The remainder of the contribution is structured as follows: Related work is discussed in Section 2. The new encoding scheme is introduced in Section 3 and applied to Prince in Section 4. Section 5 explains our leakage evaluation and Section 6 presents implementation results and the outcome of the leakage evaluation.

# 2 Background

This section introduces the related work on balanced encodings to counteract SCA in both hardware and software implementations, as well as a short introduction to the Prince block cipher to which the countermeasure will be applied.
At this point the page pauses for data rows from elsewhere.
-- ==== Sys2Proof/Certificates/Slice0/Obligations.lean ====
section
/-! DEFINITION. The statements for the provers. Each docstring says which statement of the spec it formalises. The hypotheses' witnesses stand
in Sys2Proof/Tests/Slice0.lean. -/

open Sys2Proof Sys2Proof.Machine

/-- Instruction words written out from the spec decode to their instructions (derived: 30_encoding.md section 3, rules R170 and R171, 40_load.md to
45_misc.md, the encodings in the rules). -/
def Obligations.WordsOfTheSpecDecode : Prop :=
  decode [0x48] = .ok (.ld_C_B, []) ∧ decode [0x06, 0xAB] = .ok (.ld_B_n 0xAB, []) ∧
  decode [0x7E] = .ok (.ld_A_atHL, []) ∧ decode [0x08, 0x00, 0xC1] = .ok (.ld_atNn_SP 0xC100, []) ∧
  decode [0x21, 0x34, 0x12] = .ok (.ld_HL_nn 0x1234, []) ∧ decode [0xF1] = .ok (.pop_AF, []) ∧
  decode [0xC3, 0x50, 0x01] = .ok (.jp_nn 0x0150, []) ∧ decode [0x18, 0xFE] = .ok (.jr_e (-2), []) ∧
  decode [0x20, 0xFC] = .ok (.jr_NZ_e (-4), []) ∧ decode [0xD4, 0x00, 0x03] = .ok (.call_NC_nn 0x0300, []) ∧
  decode [0xEF] = .ok (.rst_28H, []) ∧ decode [0x35] = .ok (.dec_atHL, []) ∧ decode [0x9C] = .ok (.sbc_A_H, []) ∧
  decode [0xE8, 0x02] = .ok (.add_SP_e 2, []) ∧ decode [0xCB, 0x7C] = .ok (.bit_7_H, []) ∧
  decode [0xCB, 0xCB] = .ok (.set_1_E, []) ∧ decode [0x27] = .ok (.daa, []) ∧ decode [0x10, 0x00] = .ok (.stop 0x00, []) ∧
  decode [0xD3] = .ok (.illegal_D3, [])

/-- Decoding the bytes of any well-formed instruction gives it back, with the bytes after it (derived: 30_encoding.md section 1, rules R150 to R156,
30_encoding.md section 3, rules R170 and R171). -/
def Obligations.DecodeEncodeRoundTrip : Prop :=
  ∀ (i : Instr) (rest : List Byte), i.wellFormed = true → decode (encode i ++ rest) = .ok (i, rest)

/-- Every opcode byte and the two bytes after it are the encoding of one well-formed instruction (derived: 30_encoding.md section 2, rule R163,
30_encoding.md section 1, rule R150). -/
def Obligations.EveryByteTripleIsOneInstruction : Prop :=
  ∀ op b1 b2 : Byte,
    (decodeBytes op b1 b2).wellFormed = true ∧ encode (decodeBytes op b1 b2) = [op, b1, b2].take (opcodeLength op)

/-- A step runs the instruction decoded at pc, with the EI promotion and the device advance after it (derived: 60_exceptions.md section 1, rules R400
and R401, 30_encoding.md section 2, rules R160 and R161). -/
def Obligations.StepRunsDecodedInstruction : Prop :=
  (∀ (s u : State) (i : Instr) (rest : List Byte), s.ready → s.beginStep = .fetch u →
    decode [u.busRead u.regs.pc, u.busRead (u.regs.pc + 1), u.busRead (u.regs.pc + 2)] = .ok (i, rest) →
      (∀ w, exec i u = .next w → step s = .next (w.promoteEi u.eiPending).advanceDevices) ∧
      (∀ r, exec i u = .fault r → step s = .fault r)) ∧
  (∀ s : State, ¬ s.serviceDue → ¬ s.waiting → s.beginStep = .fetch { s with cycles := 0, halted := false })

/-- After an engine step the timer and the PPU advance by its cost, and total_cycles counts it (derived: 60_exceptions.md section 1, rule R400,
60_exceptions.md section 4, rule R440, 60_exceptions.md section 5, rules R450 and R461, 10_state.md section 10, rule R56). -/
def Obligations.DevicesAdvanceByTheCost : Prop :=
  (∀ s : State,
    s.advanceDevices.timer = (Timer.advance s.params.timerReloadDelay s.cycles s.timer).timer ∧
    s.advanceDevices.ppu = ((s.timerAdvance s.cycles).ppuAdvance s.cycles).ppu ∧
    s.advanceDevices.ppu = (s.ppuAdvance s.cycles).ppu ∧
    s.advanceDevices.iflag = s.iflag |||
      (if (Timer.advance s.params.timerReloadDelay s.cycles s.timer).request then 0b00100#5 else 0#5) |||
      (State.ppuAdvance { s with iflag := 0 } s.cycles).iflag ∧
    (∀ k, 2 ≤ k → (State.ppuAdvance { s with iflag := 0 } s.cycles).iflag.getLsbD k = false) ∧
    (∀ k, s.iflag.getLsbD k = true → s.advanceDevices.iflag.getLsbD k = true) ∧
    s.advanceDevices.totalCycles = s.totalCycles + s.cycles ∧ s.advanceDevices.cycles = s.cycles ∧
    s.advanceDevices.regs = s.regs ∧ s.advanceDevices.ime = s.ime ∧ s.advanceDevices.eiPending = s.eiPending ∧
    s.advanceDevices.halted = s.halted ∧ s.advanceDevices.fault = s.fault ∧ s.advanceDevices.ie = s.ie ∧
    s.advanceDevices.joy = s.joy ∧ s.advanceDevices.mem = s.mem ∧ s.advanceDevices.cart = s.cart ∧
    s.advanceDevices.params = s.params ∧ s.advanceDevices.ppu.lcdc = s.ppu.lcdc ∧
    s.advanceDevices.ppu.statEnables = s.ppu.statEnables ∧ s.advanceDevices.ppu.scy = s.ppu.scy ∧
    s.advanceDevices.ppu.scx = s.ppu.scx ∧ s.advanceDevices.ppu.lyc = s.ppu.lyc ∧ s.advanceDevices.ppu.dma = s.ppu.dma ∧
    s.advanceDevices.ppu.bgp = s.ppu.bgp ∧ s.advanceDevices.ppu.obp0 = s.ppu.obp0 ∧ s.advanceDevices.ppu.obp1 = s.ppu.obp1 ∧
    s.advanceDevices.ppu.wy = s.ppu.wy ∧ s.advanceDevices.ppu.wx = s.ppu.wx) ∧
  (∀ (s : State) (n : Nat),
    State.advanceDevices { s with totalCycles := n } = { s.advanceDevices with totalCycles := n + s.cycles }) ∧
  (∀ (s : State) (c : Nat), s.ppu.lcdc.getLsbD 7 = false → s.ppuAdvance c = s) ∧
  (∀ (s : State) (c b : Nat), s.ppu.lcdc.getLsbD 7 = true →
    b = (match s.ppu.mode with | .oamSearch => 80 | .dataTransfer => 172 | .hblank => 204 | .vblank => 456) →
    (s.ppu.dots + c < b → s.ppuAdvance c = { s with ppu := { s.ppu with dots := s.ppu.dots + c } }) ∧
    (b ≤ s.ppu.dots + c →
      s.ppuAdvance c = (State.modeEnd { s with ppu := { s.ppu with dots := s.ppu.dots + c - b } }).ppuAdvance 0)) ∧
  (∀ s : State, (s.ppu.mode = .oamSearch → s.modeEnd = s.endOamSearch) ∧ (s.ppu.mode = .dataTransfer → s.modeEnd = s.endDataTransfer) ∧
    (s.ppu.mode = .hblank → s.modeEnd = s.endHblank) ∧ (s.ppu.mode = .vblank → s.modeEnd = s.endVblankLine))

/-- An interrupt service takes the lowest pending enabled source, or faults where its push would write IE (stated: R402, R422). -/
def Obligations.InterruptServiceDispatches : Prop :=
  ∀ (s : State) (k : Fin 5), s.ready → s.ime = true →
    (s.ie.getLsbD k.val = true ∧ s.iflag.getLsbD k.val = true) →
    (∀ j < k.val, ¬ (s.ie.getLsbD j = true ∧ s.iflag.getLsbD j = true)) →
    ((s.regs.sp = 0x0000 ∨ s.regs.sp = 0x0001) → step s = .fault (.servicePushIE s.regs.pc)) ∧
    (s.regs.sp ≠ 0x0000 → s.regs.sp ≠ 0x0001 → ∃ t, s.beginStep = .fetch t ∧
      t.regs.pc = BitVec.ofNat 16 (0x0040 + 8 * k.val) ∧ t.cycles = 20 ∧
      t.ime = false ∧ t.eiPending = false ∧ t.halted = false ∧ t.fault = s.fault ∧ t.totalCycles = s.totalCycles ∧
      t.params = s.params ∧ SameRegs [] s t ∧ SameF s t ∧ t.regs.sp = s.regs.sp - 2 ∧
      StoredTwo (s.regs.sp - 1) (s.regs.pc.extractLsb' 8 8) (s.regs.sp - 2) (s.regs.pc.extractLsb' 0 8)
        { s with iflag := s.iflag &&& ~~~(BitVec.ofNat 5 (2 ^ k.val)) } t)

/-- A halted engine waits 4 T-cycles without fetching, and any pending enabled request ends the halt (derived: 60_exceptions.md section 1, rules R401
and R404, 10_state.md section 4, rule R38). -/
def Obligations.HaltedWaitAndWakeUp : Prop :=
  (∀ s : State, s.ready → s.waiting → step s = .next (State.advanceDevices { s with cycles := 4 })) ∧
  (∀ s : State, s.ime = false → s.pending ≠ 0 → s.beginStep = .fetch { s with cycles := 0, halted := false }) ∧
  (∀ s : State, s.halted = false → s.pending = 0 → s.beginStep = .fetch { s with cycles := 0 }) ∧
  (∀ (s u w : State), s.ready → s.beginStep = .fetch u → exec u.fetchInstr u = .next w →
    step s = .next (w.promoteEi u.eiPending).advanceDevices) ∧
  (∀ (s u : State) (r : Fault), s.ready → s.beginStep = .fetch u → exec u.fetchInstr u = .fault r → step s = .fault r)

/-- IME follows EI at the end of the step that runs the next instruction, unless DI or a service came between (stated: R403). -/
def Obligations.InterruptEnableIsDelayed : Prop :=
  (∀ (s u w t : State), s.ready → s.beginStep = .fetch u → exec u.fetchInstr u = .next w → step s = .next t →
    (u.eiPending = true → w.eiPending = true → t.ime = true ∧ t.eiPending = false) ∧
    (¬ (u.eiPending = true ∧ w.eiPending = true) → t.ime = w.ime ∧ t.eiPending = w.eiPending)) ∧
  (∀ s : State, ∃ t, exec .ei s = .next t ∧ t.eiPending = true ∧ t.ime = s.ime) ∧
  (∀ s : State, ∃ t, exec .di s = .next t ∧ t.eiPending = false ∧ t.ime = false) ∧
  (∀ (s u : State), s.serviceDue → s.beginStep = .fetch u → u.ime = false ∧ u.eiPending = false) ∧
  (∀ (s u : State), ¬ s.serviceDue → s.beginStep = .fetch u → u.ime = s.ime ∧ u.eiPending = s.eiPending) ∧
  (∀ (s t : State), s.waiting → step s = .next t → t.ime = s.ime ∧ t.eiPending = s.eiPending)

/-- A step faults for exactly the four causes of the fault table, or answers a recorded fault again, and is refused exactly where no image is loaded
(derived: 60_exceptions.md rules R405, R406, R408 and R485). That a machine with a recorded fault answers it again is the model's reading of R405
(DEDUCED, log entry 5). -/
def Obligations.StepStopsOnlyForNamedCauses : Prop :=
  (∀ (s : State) (r : Refusal), step s = .refused r ↔ s.cart = none ∧ r = .noImageLoaded) ∧
  (∀ (s : State) (r : Fault), step s = .fault r ↔ s.cart ≠ none ∧
    (s.fault = some r ∨
     (s.fault = none ∧ s.serviceDue ∧ (s.regs.sp = 0x0000 ∨ s.regs.sp = 0x0001) ∧ r = .servicePushIE s.regs.pc) ∨
     (s.fault = none ∧ ∃ u, s.beginStep = .fetch u ∧
       ((u.busRead u.regs.pc ∈ [0xD3#8, 0xDB#8, 0xDD#8, 0xE3#8, 0xE4#8, 0xEB#8, 0xEC#8, 0xED#8, 0xF4#8, 0xFC#8, 0xFD#8] ∧
           r = .illegalOpcode (u.busRead u.regs.pc) u.regs.pc) ∨
        (u.busRead u.regs.pc = 0x10 ∧ r = .stop u.regs.pc) ∨
        (u.busRead u.regs.pc = 0x76 ∧ u.ime = false ∧ u.pending ≠ 0 ∧ r = .haltBug u.regs.pc)))))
## 2.1 Balanced Logic for Hardware Implementation

Dual-Rail Precharge Logic (DPL) aims to achieve constant activity at the gate level. In a DPL style circuit, any gate that generates logic bit A is accompanied with a complementary gate that generates logic bit  $\bar{A}$ . That is, the logic bit pair  $(A, \bar{A})$  is used to represent A. Note that the Hamming weight of the pair is always constant as 1. Besides, in order to obtain constant Hamming distance, the bit pair is precharged to (0,0) before evaluation. Hence, the gate transitions from (0,0) to either (0,1) or (1,0) leaks data independent power consumption or EM emissions. Based on this idea, many DPL style have been proposed such as WDDL [18], MDPL [12] and DRSL [5]. All these DPL variants aim to protect the hardware crypto systems against SCA.

# 2.2 Balanced Logic for Software Implementation

Solutions to reproduce DPL in software have been proposed in the past few years. The basic idea of these solutions is the same in that the data in the register or RAM is represented using balanced encoding. Each bit of an intermediate state is converted to two complementary bits. For example, logical bit 1 is encoded as 01 and logical bit 0 is encoded as 10. 11 and 00 are taken as invalid values.

In [9], Hoogvorst et al. showed a generic assembly coding methodology using DPL style. They redefined the instructions of the standard microprocessor using DPL macros which combines a series of normal instructions to achieve precharge (by moving 0s to the data register) and evaluation (by concatenating operands and indexing in a lookup table). The activity of precharge phase is constant since overwriting the balanced data register with all '0' causes constant bit flips. During the evaluation phase, the activity of each normal instruction is either constant or irrelevant with the sensitive data. Given the new instructions, the normal assembly code can be transformed to the DPL style code. In [4], Chen et al. also proposed a software programming style to generate a Virtual Secure Circuit (VSC). The basic idea of VSC is to use complementary instructions in a balanced processor to emulate the DPL circuits' behavior.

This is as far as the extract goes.